Turning to citations, when splitting the groups of actors into quintiles, an intriguing pattern emerged among the “runners up” (figure 14). Arbitrators who are ranked from places twenty to forty, in terms of influence, appear to cite twice as much as the preceding and following quintiles. Due to the small sample size, this may just be an anomaly; but, it is tempting to speculate that members of this group are slightly more susceptible to “cite their way up the ladder.”

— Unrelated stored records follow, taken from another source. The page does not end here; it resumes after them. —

-- ==== Sys2Proof/Certificates/Slice0/Obligations.lean ====
section
/-! DEFINITION. The statements for the provers. Each docstring says what the statement says and names the rules of spec/ it
rests on. "Completes" clauses end in a next state; frames are written `t = { s with … }`: every field not named is as it was. -/

open Sys2Proof Sys2Proof.Machine

/-- For every state and command, a step with the command at the front of the queue is its effect on the state whose queue is
the rest; with an empty queue a step leaves the state as it is (the idle step is the model's choice, log entry 2).
(08_beats_structure.md; 17_host_interface.md) -/
def Obligations.StepRunsFrontCommand : Prop :=
  (∀ (c : Instr) (rest : List Instr) (s : State),
    step { s with pending := c :: rest } = exec c { s with pending := rest }) ∧
  ∀ s : State, s.pending = [] → step s = .next s

/-- For every unit that can issue the word: NOP only goes on; XADD writes X[XA] + X[XB] + IMM to X[XD] (X0 reads zero and
discards) and no other index register; LOOP pushes its body of one or more words for IMM passes and goes on with the next
word; LOOPX does so for X[XA] passes where 1 <= X[XA] <= IMM, and skips the body where X[XA] or the body is zero; MSEL with a
valid entry writes the default entry number; WAITS goes on at once when no asynchronous operation is left and else waits.
Registers, tiles and the status latch, every other unit and every other field of the state, all of memory among them, are
unchanged. (R178; R183; R184; R187) -/
def Obligations.UnitControlCompletes : Prop :=
  ∀ (s : State) (u : UnitId) (f : XFmt), CanIssue s u f.sync →
    (∃ t, exec (.nop u f) s = .next t ∧ OnlyUnit u s t ∧ NextPos u s t ∧ KeepsX u s t ∧ KeepsFile u s t ∧ KeepsLatch u s t
      ∧ KeepsMsel u s t) ∧
    (∃ t, exec (.xadd u f) s = .next t ∧ OnlyUnit u s t ∧ NextPos u s t ∧ KeepsFile u s t ∧ KeepsLatch u s t ∧ KeepsMsel u s t
      ∧ (∀ j, t.x u j = if j = f.xd ∧ j ≠ 0 then s.x u f.xa + s.x u f.xb + f.imm else s.x u j)) ∧
    (1 ≤ f.imm.toNat → f.imm.toNat < 2 ^ 32 → 1 ≤ f.body.toNat →
      ∃ t, exec (.loop u f) s = .next t ∧ OnlyUnit u s t ∧ KeepsX u s t ∧ KeepsFile u s t ∧ KeepsLatch u s t ∧ KeepsMsel u s t
        ∧ (t.unitOf u).pos = (s.unitOf u).pos + 1
        ∧ (t.unitOf u).loops = ⟨(s.unitOf u).pos + 1, (s.unitOf u).pos + f.body.toNat, f.imm.toNat⟩ :: (s.unitOf u).loops) ∧
    ((s.x u f.xa).toNat ≤ f.imm.toNat → 1 ≤ (s.x u f.xa).toNat → 1 ≤ f.body.toNat →
      ∃ t, exec (.loopx u f) s = .next t ∧ OnlyUnit u s t ∧ KeepsX u s t ∧ KeepsFile u s t ∧ KeepsLatch u s t ∧ KeepsMsel u s t
        ∧ (t.unitOf u).pos = (s.unitOf u).pos + 1
        ∧ (t.unitOf u).loops
          = ⟨(s.unitOf u).pos + 1, (s.unitOf u).pos + f.body.toNat, (s.x u f.xa).toNat⟩ :: (s.unitOf u).loops) ∧
    ((s.x u f.xa).toNat ≤ f.imm.toNat → ((s.x u f.xa).toNat = 0 ∨ f.body.toNat = 0) →
      ∃ t, exec (.loopx u f) s = .next t ∧ OnlyUnit u s t ∧ KeepsX u s t ∧ KeepsFile u s t ∧ KeepsLatch u s t ∧ KeepsMsel u s t
        ∧ ((s.unitOf u).loops = [] → (t.unitOf u).loops = [] ∧ (t.unitOf u).pos = (s.unitOf u).pos + f.body.toNat + 1)) ∧
    ((modEntry s u (f.imm.toNat % 16)).kind ≠ 0 →
      ∃ t, exec (.msel u f) s = .next t ∧ OnlyUnit u s t ∧ NextPos u s t ∧ KeepsX u s t ∧ KeepsFile u s t ∧ KeepsLatch u s t
        ∧ (t.unitOf u).work.msel = f.imm.extractLsb' 0 4) ∧
    (∃ t, exec (.waits u f) s = .next t ∧ OnlyUnit u s t ∧ NextPos u s t ∧ KeepsX u s t ∧ KeepsFile u s t ∧ KeepsLatch u s t
      ∧ KeepsMsel u s t ∧ (t.unitOf u).wait = if (s.unitOf u).asyncs.isEmpty then .none else .asyncs)

/-- A NOP at the last word of the innermost loop's body, with more than one pass left, goes on at the body's first word with
one pass less; with one pass left it leaves that loop and, where the next loop out does not end there too, goes on with the
word after the body. Where X[XA] exceeds IMM, LOOPX answers a next state in which the cluster has aborted its beat and is marked
to have overrun. A word whose unit cannot issue changes nothing. (R159; R187) -/
def Obligations.LoopsRepeatAndOverrun : Prop :=
  ∀ (s : State) (u : UnitId) (f : XFmt),
    (∀ (l : LoopFrame) (rest : List LoopFrame), CanIssue s u f.sync → (s.unitOf u).loops = l :: rest → (s.unitOf u).pos = l.last →
      (1 < l.left → ∃ t, exec (.nop u f) s = .next t ∧ OnlyUnit u s t ∧ (t.unitOf u).pos = l.start
        ∧ (t.unitOf u).loops = { l with left := l.left - 1 } :: rest) ∧
      (l.left ≤ 1 → (∀ m ∈ rest.head?, l.last + 1 ≤ m.last) → ∃ t, exec (.nop u f) s = .next t ∧ OnlyUnit u s t
        ∧ (t.unitOf u).pos = l.last + 1 ∧ (t.unitOf u).loops = rest)) ∧
    (CanIssue s u f.sync → f.imm.toNat < (s.x u f.xa).toNat →
      ∃ t, exec (.loopx u f) s = .next t ∧ (t.clusterOf u).aborted = true ∧ (t.clusterOf u).overrun = true) ∧
    (unitReady s u = false → exec (.loopx u f) s = .next s ∧ exec (.nop u f) s = .next s)

/-- A unit that issues BARRIER waits, with its count of barriers raised by one, and one that issues RBARRIER waits with its
region count raised and its mask noted. When the last of the eight units has reached the barrier a unit waits at, BARRIER_
RELEASE lets that unit go on; a unit whose barrier not all eight have reached stays. The region release does the same over
the clusters the mask names. Memory and every field but the unit table are unchanged. (R184) -/
def Obligations.BarriersHoldAndRelease : Prop :=
  (∀ (s : State) (u : UnitId) (f : XFmt), CanIssue s u f.sync →
    (∃ t, exec (.barrier u f) s = .next t ∧ OnlyUnit u s t ∧ NextPos u s t ∧ KeepsX u s t ∧ KeepsFile u s t
      ∧ (t.unitOf u).wait = .barrier ∧ (t.unitOf u).barriers = (s.unitOf u).barriers + 1) ∧
    (∃ t, exec (.rbarrier u f) s = .next t ∧ OnlyUnit u s t ∧ NextPos u s t ∧ KeepsX u s t ∧ KeepsFile u s t
      ∧ (t.unitOf u).wait = .rbarrier ∧ (t.unitOf u).rbarriers = (s.unitOf u).rbarriers + 1
      ∧ (t.unitOf u).rmask = f.imm.extractLsb' 0 8)) ∧
  (∀ (s : State) (p : Part) (d : Die) (c : Cluster) (u : UnitIx), s.ownerOf d = some p →
    (∃ t, exec (.barrierRelease p d c false) s = .next t ∧ t = { s with units := t.units }
      ∧ ((s.unit d c u).wait = .barrier →
          (t.unit d c u).wait = if barrierMet s d c (s.unit d c u).barriers then .none else .barrier)) ∧
    (∃ t, exec (.barrierRelease p d c true) s = .next t ∧ t = { s with units := t.units }
      ∧ ((s.unit d c u).wait = .rbarrier →
          (t.unit d c u).wait = if rbarrierMet s d c (s.unit d c u).rmask (s.unit d c u).rbarriers then .none else .rbarrier)))

/-- For every unit that can issue the word, a well-formed V word of one repetition with a valid modulus entry writes VD
element by element: the sum, difference, negation, copy, product, product with the immediate, reduction, or the immediate
modulo m, under the entry MOD names; VD is poisoned where a source register was (VSPLAT: clean). Every other register, all
tiles, index registers, the latch, the other units, memory and every other field are unchanged. (R183; R184; R189; R193) -/
def Obligations.VectorOpsCompute : Prop :=
  ∀ (s : State) (u : UnitId) (f : VFmt), CanIssue s u f.sync → f.wf = true → ModValid s u f.mod → f.rep = 0 →
    let e := modEntry s u f.mod.toNat
    let a := (s.unitOf u).work.reg f.va.toNat
    let b := (s.unitOf u).work.reg f.vb.toNat
    let w := e.wide
    let does (i : Instr) (l : List Nat) (q : Bool) : Prop := ∃ t, exec i s = .next t ∧ OnlyUnit u s t ∧ NextPos u s t
      ∧ KeepsX u s t ∧ KeepsLatch u s t ∧ KeepsMsel u s t ∧ (t.unitOf u).work.tiles = (s.unitOf u).work.tiles
      ∧ (t.unitOf u).work.reg f.vd.toNat = VReg.ofElems w l q
      ∧ ∀ n, n ≠ f.vd.toNat → (t.unitOf u).work.reg n = (s.unitOf u).work.reg n
    does (.vadd u f) ((a.elems w).zipWith (modAdd e) (b.elems w)) (a.poison || b.poison) ∧
    does (.vsub u f) ((a.elems w).zipWith (modSub e) (b.elems w)) (a.poison || b.poison) ∧
    does (.vneg u f) ((a.elems w).map (modSub e 0)) a.poison ∧
    does (.vmov u f) (a.elems w) a.poison ∧
    does (.vmul u f) ((a.elems w).zipWith (modMul e) (b.elems w)) (a.poison || b.poison) ∧
    does (.vmuls u f) ((a.elems w).map fun x => modMul e x (f.imm.toNat % e.size)) a.poison ∧
    does (.vred u f) ((a.elems w).map (reduce e)) a.poison ∧
    does (.vsplat u f) (List.replicate 32 (f.imm.toNat % e.size)) false

/-- For every unit that can issue the word, a well-formed V word of one repetition with a valid modulus entry: TACC, TMAC and
TMACS put the reduced register, product or product with the immediate into the tile, in place of its value or added lane by
lane (a tile that already holds 2^16 terms is reduced first, and counts one); poison of a source joins. TREAD reduces the
tile in place and copies it to VD; TPOIS sets its poison bit. Other tiles, other registers, index registers, the latch, other
units and memory are unchanged. (R129; R130; R132; R184; R193) -/
def Obligations.TileOpsAccumulate : Prop :=
  ∀ (s : State) (u : UnitId) (f : VFmt), CanIssue s u f.sync → f.wf = true → ModValid s u f.mod → f.rep = 0 →
    let e := modEntry s u f.mod.toNat
    let a := (s.unitOf u).work.reg f.va.toNat
    let b := (s.unitOf u).work.reg f.vb.toNat
    let old := (s.unitOf u).work.tile f.tile.toNat
    let does (i : Instr) (x : Tile) : Prop := ∃ t, exec i s = .next t ∧ OnlyUnit u s t ∧ NextPos u s t ∧ KeepsX u s t
      ∧ KeepsLatch u s t ∧ KeepsMsel u s t ∧ (t.unitOf u).work.v = (s.unitOf u).work.v
      ∧ (t.unitOf u).work.tile f.tile.toNat = x
      ∧ ∀ n, n ≠ f.tile.toNat → (t.unitOf u).work.tile n = (s.unitOf u).work.tile n
    let put (l : List Nat) (q : Bool) : Tile :=
      if f.acc then
        let o := if old.count = 65536 then Tile.ofElems e.wide ((old.elems e.wide).map (reduce e)) 1 old.poison else old
        Tile.ofElems e.wide ((o.elems e.wide).zipWith (· + ·) l) (o.count + 1) (o.poison || q)
      else Tile.ofElems e.wide l 1 q
    does (.tacc u f) (put ((a.elems e.wide).map (reduce e)) a.poison) ∧
    does (.tmac u f) (put ((a.elems e.wide).zipWith (modMul e) (b.elems e.wide)) (a.poison || b.poison)) ∧
    does (.tmacs u f) (put ((a.elems e.wide).map fun x => modMul e x (f.imm.toNat % e.size)) a.poison) ∧
    does (.tpois u f) { old with poison := true } ∧
    ∃ t, exec (.tread u f) s = .next t ∧ OnlyUnit u s t ∧ NextPos u s t ∧ KeepsX u s t ∧ KeepsLatch u s t ∧ KeepsMsel u s t
      ∧ (t.unitOf u).work.tile f.tile.toNat = old.reduced e
      ∧ (∀ n, n ≠ f.tile.toNat → (t.unitOf u).work.tile n = (s.unitOf u).work.tile n)
      ∧ (t.unitOf u).work.reg f.vd.toNat = VReg.ofElems e.wide ((old.reduced e).elems e.wide) old.poison
      ∧ ∀ n, n ≠ f.vd.toNat → (t.unitOf u).work.reg n = (s.unitOf u).work.reg n

/-- For a unit that can issue the word, of one repetition, on an aligned address whose page is mapped in the cluster's own
slice, which no asynchronous operation of the unit touches and no other unit has written in the step without a barrier
between: LD fills VD with the 128 bytes (poisoned where the lines are), TLD puts or adds them, reduced, into the tile, XLD
loads the 8 bytes into X[XD]; none of them changes a byte of memory. ST stores the 128 bytes of VD, and TST those of the tile
reduced in place, at the translated address: those bytes read back, with the register's or tile's poison, or with the poison
that stays in a round's accumulator range, and every other byte is unchanged. (R132; R158; R184; R185; R193) -/
def Obligations.UnitMemoryAccess : Prop :=
  ∀ (s : State) (u : UnitId) (leaf : U64), ownLeaf u leaf = true →
    (∀ (f : MFmt) (k : Nat), CanIssue s u f.sync → f.rep = 0 → f.wf = true → mAddr f s u 0 % 128 = 0 →
      s.leafAt u.part (mAddr f s u 0) = some leaf → interlocked s u (mAddr f s u 0) 128 = false →
      let e := modEntry s u f.mod.toNat
      (s.translate u.part (mAddr f s u 0) 0 = .ok k → (linesOf k 128).any (raced s u) = false → f.mod = 0 →
        ∃ t, exec (.ld u f) s = .next t ∧ NextPos u s t ∧ KeepsX u s t ∧ t.mem.cells = s.mem.cells
          ∧ (t.unitOf u).work.reg f.vd.toNat = VReg.ofBytes (s.bytesAt k 128) (s.poisonedAt k 128)
          ∧ (∀ n, n ≠ f.vd.toNat → (t.unitOf u).work.reg n = (s.unitOf u).work.reg n)
          ∧ (t.unitOf u).work.tiles = (s.unitOf u).work.tiles ∧ ∀ v, OtherUnit u v → t.unitOf v = s.unitOf v) ∧
      (s.translate u.part (mAddr f s u 0) 0 = .ok k → (linesOf k 128).any (raced s u) = false → ModValid s u f.mod →
        ∃ t, exec (.tld u f) s = .next t ∧ NextPos u s t ∧ KeepsX u s t ∧ t.mem.cells = s.mem.cells
          ∧ (t.unitOf u).work.tile f.tile.toNat = Tile.write e f.acc
              (((VReg.ofBytes (s.bytesAt k 128) (s.poisonedAt k 128)).elems e.wide).map (reduce e)) (s.poisonedAt k 128)
              ((s.unitOf u).work.tile f.tile.toNat)
          ∧ (∀ n, n ≠ f.tile.toNat → (t.unitOf u).work.tile n = (s.unitOf u).work.tile n)
          ∧ (t.unitOf u).work.v = (s.unitOf u).work.v ∧ ∀ v, OtherUnit u v → t.unitOf v = s.unitOf v) ∧
      (s.translate u.part (mAddr f s u 0) 1 = .ok k → Memory.wf s.mem = true →
        (s.clusterOf u).journalLines.length + 2 ≤ 16384 → (linesOf k 128).any (raced s u) = false →
        (f.mod = 0 → ∃ t, exec (.st u f) s = .next t ∧ OnlyWork s t ∧ NextPos u s t ∧ KeepsX u s t ∧ KeepsFile u s t
          ∧ t.bytesAt k 128 = ((s.unitOf u).work.reg f.vd.toNat).bytes
          ∧ t.poisonedAt k 128 = (((s.unitOf u).work.reg f.vd.toNat).poison || !(stickyLines s u.part (mAddr f s u 0) k 128).isEmpty)
          ∧ KeepsBytesOutside k 128 s t) ∧
        (ModValid s u f.mod → ∃ t, exec (.tst u f) s = .next t ∧ OnlyWork s t ∧ NextPos u s t ∧ KeepsX u s t
          ∧ (t.unitOf u).work.tile f.tile.toNat = ((s.unitOf u).work.tile f.tile.toNat).reduced e
          ∧ (∀ n, n ≠ f.tile.toNat → (t.unitOf u).work.tile n = (s.unitOf u).work.tile n)
          ∧ (t.unitOf u).work.v = (s.unitOf u).work.v
          ∧ t.bytesAt k 128 = (VReg.ofElems e.wide ((((s.unitOf u).work.tile f.tile.toNat).reduced e).elems e.wide) false).bytes
          ∧ t.poisonedAt k 128 = (((s.unitOf u).work.tile f.tile.toNat).poison || !(stickyLines s u.part (mAddr f s u 0) k 128).isEmpty)
          ∧ KeepsBytesOutside k 128 s t))) ∧
    (∀ (f : XFmt) (k : Nat), CanIssue s u f.sync →
      let a := addr (s.x u f.xa) f.imm.toNat
      a % 8 = 0 → s.leafAt u.part a = some leaf → interlocked s u a 8 = false → s.translate u.part a 0 = .ok k →
      (linesOf k 8).any (raced s u) = false →
      ∃ t, exec (.xld u f) s = .next t ∧ NextPos u s t ∧ KeepsFile u s t ∧ t.mem.cells = s.mem.cells
        ∧ (∀ j, t.x u j = if j = f.xd ∧ j ≠ 0 then BitVec.ofNat 64 (leNat (s.bytesAt k 8)) else s.x u j)
        ∧ ∀ v, OtherUnit u v → t.unitOf v = s.unitOf v)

While the small sample size disallows any firm statements on motivations, the above graph does deserve further scrutiny. Although all arbitrators appear to increase their citations overall, and with some increasing massively, there is little coherence in the sample beyond the “runners-up” group. Within the most influential arbitrators, citational frequency varies as much as within any other group. However, the data for incoming citations, figure 15, that is how many times a given arbitrator’s case has been cited in other cases, it becomes clear that while all groups are increasingly being cited, the top-group’s growth and relative affect is significantly higher. The higher number of cases that the lead arbitrators precede over provides part of the explanation to the increased number of citations. Co-authoring more opinions provides the arbitrator with more chances to be cited than less prolific arbitrators. At first glance, the simple number of cases arbitrated provide a reasonable explanation to the top-groups being cited the most. However, the concentration of cases on a few hands may have a self-reinforcing effect over time. As the top arbitrators have more cases on more matters, and their reputations’ grow through increased citations, this points towards a proposition that they continually increase their ability to shape the system.

Figure 14. Graph showing development in citations for the various groups of arbitrators sorted by influence.

Figure 15. Average number of documents per year the groups of arbitrators have been cited in.

E. Discussion: Why is Change Happening, Who is Influencing Change and What Are the Consequences of Change?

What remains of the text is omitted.